- **Task description**
Please give again, word for word, the line that contains "(await (turnPassed s))" and every line after it to the end of the data, with no other lines.

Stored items
-- ==== Sys2Proof/Machine/Step.lean ====
section
/-! DEFINITION. One step of the block (00_scope.md R8; 60_exceptions.md R345): the port that has the turn
gives one whole transaction, which is performed. -/

namespace Sys2Proof.Machine

/-- R8, R70, R345. With no turn left the block waits (R371). A parameter set that breaks a constraint of R5
is refused. A transaction that does not decode raises its fault, and its words are consumed (R103, R104,
R105); one that decodes is performed on the state in which its words are consumed. -/
def step (s : State) : Host.Outcome State Fault Refusal :=
  if s.params.valid = false then .refused .invalidParams
  else
    match s.ports.turns with
    | [] => .next (await s)
    | port :: _ =>
      match fetch s port with
      | .incomplete => .next (await (turnPassed s))
      | .illegalOpcode => .next (raise .illegalOpcode (consumed port 1 s))
      | .fieldInvalid n => .next (raise .fieldInvalid (consumed port n s))
      | .cmd i n => exec i (consumed port n s)

/-- The state in which the transaction whose bits are the low `nbits` bits of `w` is the next on its port,
which has the next turn (log 16). -/
def State.withFetchWord (s : State) (nbits w : Nat) : State :=
  presented (tablePort nbits w) (tableWords nbits w) s

end Sys2Proof.Machine
end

- **Task solution**
      | .incomplete => .next (await (turnPassed s))
      | .illegalOpcode => .next (raise .illegalOpcode (consumed port 1 s))
      | .fieldInvalid n => .next (raise .fieldInvalid (consumed port n s))
      | .cmd i n => exec i (consumed port n s)

/-- The state in which the transaction whose bits are the low `nbits` bits of `w` is the next on its port,
which has the next turn (log 16). -/
def State.withFetchWord (s : State) (nbits w : Nat) : State :=
  presented (tablePort nbits w) (tableWords nbits w) s

end Sys2Proof.Machine
end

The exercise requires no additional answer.